/-- A board engine's connector shows its presence (R492). -/
theorem setConnector_bep (s : State) (k : Engine) (present : Bool) :
    let t := s.setConnector (.bep k) present
    t.num Obj.opticalConnectorsPresent = setBit (s.num Obj.opticalConnectorsPresent) (16 + k) present ∧ t.mem = s.mem := by
  intro t
  have h : BroughtInLine _ t := BroughtInLine.rfl.settlePair k
  refine ⟨?_, h.mem⟩
  rw [h.num opticalConnectorsPresent_not_followsEnds, State.num_setNum_same]

/-- Settles O43, clause by clause: what each command sets is read back through `BroughtInLine`, as bringing lanes in line with their
ends writes only objects that follow from those ends. -/
theorem lanesTakeTheirEnds : Obligations.LanesTakeTheirEnds := by
  unfold Obligations.LanesTakeTheirEnds
  refine ⟨?_, ?_, ?_, ?_, ?_, ?_⟩
  · intro rq k value s ha
    exact pairSettingWrite_completes ha
  · intro rq k value s
    exact ⟨fun ha => lineLaneModeWrite_completes ha, fun ha => lineLaneResolutionWrite_completes ha⟩
  · intro rq k value s ha
    exact lineLaneFrequencyWrite_completes ha
  · intro k s
    obtain ⟨hidle, hlock⟩ := laserTuningComplete_completes k s
    obtain ⟨hlit, hdark⟩ := aprEntry_completes k s
    exact ⟨hidle, hlock, hlit, hdark, eyeSafetyTrip_completes k s⟩
  · intro rq i s
    exact ⟨fun ha => ipSelect_completes ha, fun ha tap => ipClearTrip_completes ha tap⟩
  · intro present s run shown
    have hx (p : FibrePort) : exec (run p) s = .next (s.setConnector p present) := by
      cases present with
      | false => rfl
      | true => rfl
    exact ⟨fun q => ⟨_, hx _, setConnector_opm s q present⟩, fun k => ⟨_, hx _, setConnector_bep s k present⟩⟩

end Sys2Proof

namespace Sys2Proof

open Sys2Proof.Machine

/-! ## Requests and reservations: the checks (R31, R404)

### Check by check (R404) -/

theorem Machine.State.accessStatus_rw (s : State) {r : ObjRow} (k : Nat) (h : r.acc = .rw) : s.accessStatus r k true = St.ok := by
  simp [State.accessStatus, h]

theorem Machine.State.accessStatus_ro (s : State) {r : ObjRow} (k : Nat) (h : r.acc = .ro) :
    s.accessStatus r k true = St.accessDenied := by
  simp [State.accessStatus, h]

theorem Machine.State.accessStatus_sig (s : State) {r : ObjRow} (k : Nat) (h : r.acc = .sig) : s.accessStatus r k true = St.ok := by
  simp [State.accessStatus, h]

/-- A reservation-bound object of a hoop that is neither Empty, Configured nor Stopped is not writable (R400). -/
theorem Machine.State.accessStatus_rws_bound (s : State) {r : ObjRow} {k h : Nat} (hr : r.acc = .rws) (ho : s.ownerHoop k = some h)
    (h0 : s.num (Obj.hoopState h) ≠ 0) (h1 : s.num (Obj.hoopState h) ≠ 1) (h4 : s.num (Obj.hoopState h) ≠ 4) :
    s.accessStatus r k true = St.notPermittedInState := by
  simp [State.accessStatus, hr, ho, h0, h1, h4]

section
variable {s : State} {rq : Requester} {k i : Nat} {v : Val} {token : Option Token} {r : ObjRow}

/-- Check 3 decides once the requester has authority (R404). -/
theorem Machine.State.writeStatus_of_access (hf : findRow k = some (r, i)) (ha : s.authorised rq k true = true)
    (hs : s.accessStatus r k true ≠ St.ok) : s.writeStatus rq k v token = s.accessStatus r k true := by
  simp [State.writeStatus, hf, ha, hs]
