-- ==== Sys2Proof/Machine/Ops.lean ====
section
/-! DEFINITION. The named operations every family uses: access to slots and configuration, device time, bobbins, counts and
events. -/

namespace Sys2Proof.Machine

/-! ### Access -/

/-- The state of a slot; slots other than 0 to 7 do not exist and read as free. -/
def Dev.slot (d : Dev) (n : Nat) : Slot := d.ctl.slots.get (fun _ => {}) n

/-- Change a slot. -/
def Dev.modSlot (d : Dev) (n : Nat) (f : Slot → Slot) : Dev :=
  { d with ctl := { d.ctl with slots := d.ctl.slots.modify (fun _ => {}) n f } }

/-- A committed configuration field (R68). -/
def Dev.conf (d : Dev) (f : Fld) (i : Nat := 0) : Nat := d.cfg.cfg.get (fun _ => f.reset i) (f.key i)

/-- The indices at which a committed field differs from its value after reset. -/
def Dev.listed (d : Dev) (f : Fld) : List Nat :=
  d.cfg.cfg.filterMap fun e => if f.key 0 ≤ e.1 ∧ e.1 < f.key 0 + 2 ^ 40 then some (e.1 - f.key 0) else none

/-- Commit a configuration field. -/
def Dev.setConf (d : Dev) (f : Fld) (i v : Nat) : Dev :=
  { d with cfg := { d.cfg with cfg := d.cfg.cfg.set (fun _ => f.reset i) (f.key i) v } }

/-- The committed role (R24). -/
def Dev.role (d : Dev) : DevRole := DevRole.ofCode (d.conf .role)

/-- The device number; 0 until one is committed (R79). -/
def Dev.num (d : Dev) : Nat := d.conf .devNum

/-- The patch identifier of one of this device's units. -/
def Dev.pid (d : Dev) (p : Patch) : Nat := p.id d.num

/-- The device's own patch, `dev[n]`. -/
def Dev.self (d : Dev) : Nat := d.pid ⟨.device, 0⟩

/-- Draw a free value: what the spec leaves open (assumption 1) (DESIGN CHOICE, assumption 31). -/
def Dev.draw (d : Dev) : Nat × Dev := (Config.freeValue d.free, { d with free := d.free + 1 })

/-- Something leaves the block. -/
def Dev.emit (d : Dev) (o : Out) : Dev := { d with out := d.out ++ [o] }

/-- The block's clock stands at least at counter value c: an event with a deadline falls at its deadline (assumption 5) (DESIGN CHOICE, assumption 192). -/
def Dev.at (d : Dev) (c : Nat) : Dev := if d.now < c then { d with now := c } else d

/-! ### Device time (R318 to R320, R326) -/

/-- AC cycles of so many microseconds, milliseconds and seconds (R5). -/
def usCycles (n : Nat) : Nat := 25 * n
/-- AC cycles of n milliseconds. -/
def msCycles (n : Nat) : Nat := 25000 * n
/-- AC cycles of n seconds. -/
def secCycles (n : Nat) : Nat := 25000000 * n

/-- Device time in 2^-16 ns at a counter value and fraction (R319) (DESIGN CHOICE, assumption 13). -/
def TimeSt.timeAt (t : TimeSt) (cnt cfr : Nat) : Int :=
  let e : Int := (((cnt : Int) - t.anchorCnt) * 65536 + cfr - t.anchorCfr) * 40
  t.anchorT + e + roundDiv (e * t.rate) 1000000000000000

/-- Device time in 2^-16 ns now. -/
def Dev.time16 (d : Dev) : Int := d.time.timeAt d.now 0

/-- The running second of device time. -/
def Dev.secondNo (d : Dev) : Nat := (d.time16 / 65536000000000).toNat

/-- Seconds and nanoseconds of a device time in 2^-16 ns (R320). -/
def toQTime (t : Int) : QTime :=
  let ns := (t / 65536).toNat
  ⟨ns / 1000000000 % 2 ^ 48, ns % 1000000000⟩

/-- A device time in 2^-16 ns from seconds and nanoseconds. -/
def ofQTime (t : QTime) : Nat := (t.sec * 1000000000 + t.ns) * 65536

/-- The compact stamp of a device time (R326). -/
def compact (t : Int) : Nat := ((t / 65536) % (2 ^ 32 : Nat)).toNat

/-- From counter value c on, the first of at most n values whose device time has reached t. -/
def TimeSt.reach (s : TimeSt) (t : Nat) : Nat → Nat → Nat
  | 0, c => c
  | n + 1, c => if s.timeAt c 0 ≥ t then c else s.reach t n (c + 1)

/-- The first counter value at which device time has reached t under the rate in force (DESIGN CHOICE, assumption 5, DESIGN CHOICE, assumption 66). -/
def TimeSt.countAt (s : TimeSt) (t : Nat) : Nat :=
  let e := ((t : Int) - s.anchorT) * 1000000000000000 / (1000000000000000 + s.rate)
  let c := (s.anchorCnt : Int) + (e + 40 * s.anchorCfr) / 2621440
  s.reach t 8 (c - 4).toNat

/-! ### The tile clock and the device frame grid (R5, R16, R73) -/

/-- TC periods per AC cycle in 10^-15: 100 (1 + S) while the system PLL runs, S the steering applied; 100 while it is off (R16). -/
def Dev.tcRate (d : Dev) : Nat :=
  100 * (1000000000000000 + if (d.power.units.get (fun _ => {}) 0).phase = .running then d.ref.s else 0).toNat

/-- The TC periods counted at counter value c, in 10^-15, at the rate in force (R16). -/
def Dev.tcTotal (d : Dev) (c : Nat) : Int := d.time.tcBase + ((c : Int) - d.time.tcAt) * d.tcRate

/-- The TC periods counted by now. -/
def Dev.tcNow (d : Dev) : Nat := (d.tcTotal d.now / 1000000000000000).toNat

/-- The packet cycle, of 2 TC, so many packet cycles from now (R14). -/
def Dev.pktCycle (d : Dev) (late : Nat) : Nat := d.tcNow / 2 + late

/-- The TC count so far is kept, before its rate changes (R16). -/
def Dev.foldTc (d : Dev) : Dev := { d with time := { d.time with tcBase := (d.tcTotal d.now).toNat, tcAt := d.now } }

/-- One device frame: 25,000 TC, in 10^-15 (R5). -/
def tcFrame : Nat := 25000 * 1000000000000000

/-- The counter value and fraction in 2^-16 at which so many 10^-15 TC have been counted, at the rate in force. -/
def Dev.tcInstant (d : Dev) (m : Nat) : Nat × Nat :=
  let x := ((((m : Int) - d.time.tcBase) * 65536 / d.tcRate) + (d.time.tcAt : Int) * 65536).toNat
  (x / 65536, x % 65536)

/-- The number of the device frame in progress at counter value c: boundaries lie at whole multiples of 25,000 TC counted from the
power-on reset (R73, DESIGN CHOICE, assumption 6). -/
def Dev.frameNo (d : Dev) (c : Nat) : Nat := (d.tcTotal c / tcFrame).toNat

/-- Device time at the device frame boundary at which the frame in progress began, with its fraction of the AC cycle (R318). -/
def Dev.boundaryTime (d : Dev) : Int := let i := d.tcInstant (d.frameNo d.now * tcFrame); d.time.timeAt i.1 i.2

/-- The number of the first device frame boundary at or after counter value c. -/
def Dev.frameUp (d : Dev) (c : Nat) : Nat := ((d.tcTotal c - d.tcRate) / tcFrame + 1).toNat

/-- The first counter value at which so many 10^-15 TC have been counted, at the rate in force. -/
def Dev.tcReach (d : Dev) (m : Nat) : Nat := ((d.time.tcAt : Int) - (((d.time.tcBase : Int) - m) / d.tcRate)).toNat

/-- The first counter value at or after device frame boundary k (DESIGN CHOICE, assumption 6). -/
def Dev.frameStart (d : Dev) (k : Nat) : Nat := d.tcReach (k * tcFrame)

/-- The first device frame boundary at or after counter value c, as a counter value (R73). -/
def Dev.gridUp (d : Dev) (c : Nat) : Nat := d.frameStart (d.frameUp c)

/-- The counter value of the n-th device frame boundary after c. -/
def Dev.gridAfter (d : Dev) (c n : Nat) : Nat := d.frameStart (d.frameNo c + n)

/-- One second has passed since an event was last raised. -/
def Dev.oncePerSecond (d : Dev) (last : Option Nat) : Bool :=
  match last with
  | none => true
  | some t => d.now ≥ t + secCycles 1

/-- n occurrences now of something that is reported at most once per second: those of the last second, where it is reported. -/
def Recent.add (r : Recent) (now n : Nat) : Option Nat × Recent :=
  let l := (now, n) :: r.seen.filter fun e => decide (now < e.1 + secCycles 1)
  match r.said with
  | some t =>
    if now < t + secCycles 1 then (none, { r with seen := l }) else (some (l.map (·.2)).sum, { seen := l, said := some now })
  | none => (some (l.map (·.2)).sum, { seen := l, said := some now })

/-! ### Bobbins (R36 to R39) -/

/-- An item arrives at a bobbin's tail. -/
def Bobbin.push (b : Bobbin) (i : BItem) : Bobbin := { b with unread := b.unread ++ [i] }

/-- How many stages of the bobbin are in use. -/
def Bobbin.used (b : Bobbin) : Nat := b.unread.length + b.log.length

/-- The index of the unread item of highest priority, the earliest among equals (R37). -/
def bestUnread (l : List BItem) : Option Nat :=
  let top := l.foldl (fun m i => max m i.prio) 0
  if l.isEmpty then none else some (l.findIdx (fun i => i.prio == top))

/-- What a read of word 0 presents when nothing is presented (R37). -/
def Bobbin.choose (b : Bobbin) : Option Presented :=
  if b.pos < b.log.length then some .log else (bestUnread b.unread).map .unread

/-- A complete read of word 0 of the presentation window (R37). -/
def Bobbin.present (b : Bobbin) : Bobbin :=
  match b.presented with
  | some _ => b
  | none => { b with presented := b.choose }

/-- The presented item, none for the idle item. -/
def Bobbin.item (b : Bobbin) : Option BItem :=
  match b.presented with
  | none => none
  | some .log => b.log[b.pos]?
  | some (.unread i) => b.unread[i]?

/-- `NEXT` (R38). -/
def Bobbin.next (b : Bobbin) : Bobbin :=
  match b.presented with
  | none => b
  | some .log => { b with pos := b.pos + 1, presented := none }
  | some (.unread i) =>
    { b with log := b.log ++ (b.unread[i]?).toList, unread := b.unread.eraseIdx i, pos := b.log.length + 1,
             presented := none }

/-- `MARK` (R38). -/
def Bobbin.setMark (b : Bobbin) : Bobbin := { b with mark := some b.pos }

/-- `REWIND` (R38). -/
def Bobbin.rewind (b : Bobbin) : Bobbin := { b with pos := b.mark.getD 0, presented := none }

/-- `RELEASE` of the read log up to the first item of that sequence number; none where no held item carries it (R38) (DESIGN CHOICE, assumption 24). -/
def Bobbin.release (b : Bobbin) (seq : Nat) : Option (Bobbin × List BItem) :=
  let k := b.log.findIdx (fun i => i.seq == seq)
  if k < b.log.length then
    let n := k + 1
    let withdrawn := b.presented == some .log && b.pos < n
    some ({ b with log := b.log.drop n, pos := b.pos - n, mark := b.mark.map (· - n),
                   presented := if withdrawn then none else b.presented }, b.log.take n)
  else none

/-! ### Performance counts (R492, R493) -/

/-- The monitored patches by their place in a dump (R491). -/
inductive MonUnit where
  | dev | line | sc (n : Nat) | pipe (n : Nat) | cipher (n : Nat) | hbm (n : Nat) | port (n : Nat) | stitch
deriving DecidableEq, Repr

/-- The record number of a monitored patch (R497). -/
def MonUnit.index : MonUnit → Nat
  | .dev => 0 | .line => 1 | .sc n => 2 + n | .pipe n => 34 + n | .cipher n => 42 + n | .hbm n => 47 + n
  | .port n => 49 + n | .stitch => 65

/-- Add n occurrences to one programmable counter of 48 bits, noting a wrap (R492, R500). -/
def MonSt.bump (m : MonSt) (u j n : Nat) : MonSt :=
  let k := 9 * u + j
  let v := m.counts.get (fun _ => 0) k + n
  { m with counts := m.counts.set (fun _ => 0) k (v % 2 ^ 48),
           wraps := if v < 2 ^ 48 ∨ m.wraps.contains (8 * u + j) then m.wraps else m.wraps ++ [8 * u + j] }

/-- n occurrences named by a selection code at a monitored patch: every counter that has the code counts them, unless the
counters are frozen (R492, R533). -/
def Dev.count (d : Dev) (u : MonUnit) (code : Nat) (n : Nat := 1) : Dev :=
  if d.mon.frozen ∨ d.mon.codes.isEmpty then d else
  let js := (List.range 8).filter (fun j => d.mon.codes.get (fun _ => 0) (8 * u.index + j) == code)
  { d with mon := js.foldl (fun m j => m.bump u.index j n) d.mon }

/-- The dump interval ends early, at the first device frame boundary from now on (R496). -/
def Dev.endInterval (d : Dev) : Dev :=
  { d with mon := { d.mon with early := some (d.mon.early.getD (d.gridUp d.now)) } }

/-! ### Events (R58, R61, R62) -/

/-- The bytes of an event item (R58). -/
def eventItem (code prio seq info patch time : Nat) (sess : Option Nat) : Item :=
  BitVec.ofNat 512 (pack [fieldAt 0 8 0x02, at' 1 0 2 prio, at' 1 2 3 (sess.getD 0), at' 1 5 1 (b2n sess.isSome),
    fieldAt 2 16 seq, fieldAt 4 9 code, fieldAt 6 16 info, fieldAt 8 32 patch, fieldAt 12 32 time])

/-- Put an event item into the bobbin and consume its `ITEM_SEQ` (DESIGN CHOICE, assumption 65). -/
def EvtSt.place (e : EvtSt) (code prio info patch time : Nat) (est : Bool) (sess : Option Nat) : EvtSt :=
  { e with bob := e.bob.push ⟨eventItem code prio e.nextSeq info patch time sess, e.nextSeq, prio, est⟩,
           nextSeq := (e.nextSeq + 1) % 2 ^ 16 }

/-- An event that finds the 255 ordinary stages full: dropped and counted, and the first drop of an episode places
`EV_EVENT_OVERFLOW` in the kept stage (R62). -/
def EvtSt.drop (e : EvtSt) (self time : Nat) (est : Bool) : EvtSt :=
  let seq := e.nextSeq
  let e := { e with nextSeq := (seq + 1) % 2 ^ 16, lost := (e.lost + 1) % 2 ^ 32 }
  if e.overflow.isSome then e
  else { e.place Ev.eventOverflow.code 3 seq self time est none with overflow := some e.nextSeq }

/-- Raise an event: nothing while its source is disabled; else an item of its priority, or a drop (R58, R61, R62). -/
def Dev.raise (d : Dev) (ev : Ev) (patch info : Nat) (sess : Option Nat := none) : Dev :=
  if d.conf .evtEnable ev.code = 0 then d else
  let e := d.ctl.evt
  let time := compact d.time16
  if e.bob.used - (if e.overflow.isSome then 1 else 0) < 255 then
    let e' := e.place ev.code (d.conf .evtPriority ev.code) (info % 2 ^ 16) patch time d.time.established sess
    { d with ctl := { d.ctl with evt := e' } }.count .dev 1
  else ({ d with ctl := { d.ctl with evt := e.drop d.self time d.time.established } }.count .dev 1).count .dev 2

/-- Raise an event about one of this device's units. -/
def Dev.raiseAt (d : Dev) (ev : Ev) (p : Patch) (info : Nat) : Dev := d.raise ev (d.pid p) info

end Sys2Proof.Machine
end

##########

**BRIEF:** Return only the lines spanning from the first line of the material through the line with "let t := s.setConnector (.bep k) present", copied exactly, both ends kept.

**ANSWER TO THIS TASK:**
/-- A board engine's connector shows its presence (R492). -/
theorem setConnector_bep (s : State) (k : Engine) (present : Bool) :
    let t := s.setConnector (.bep k) present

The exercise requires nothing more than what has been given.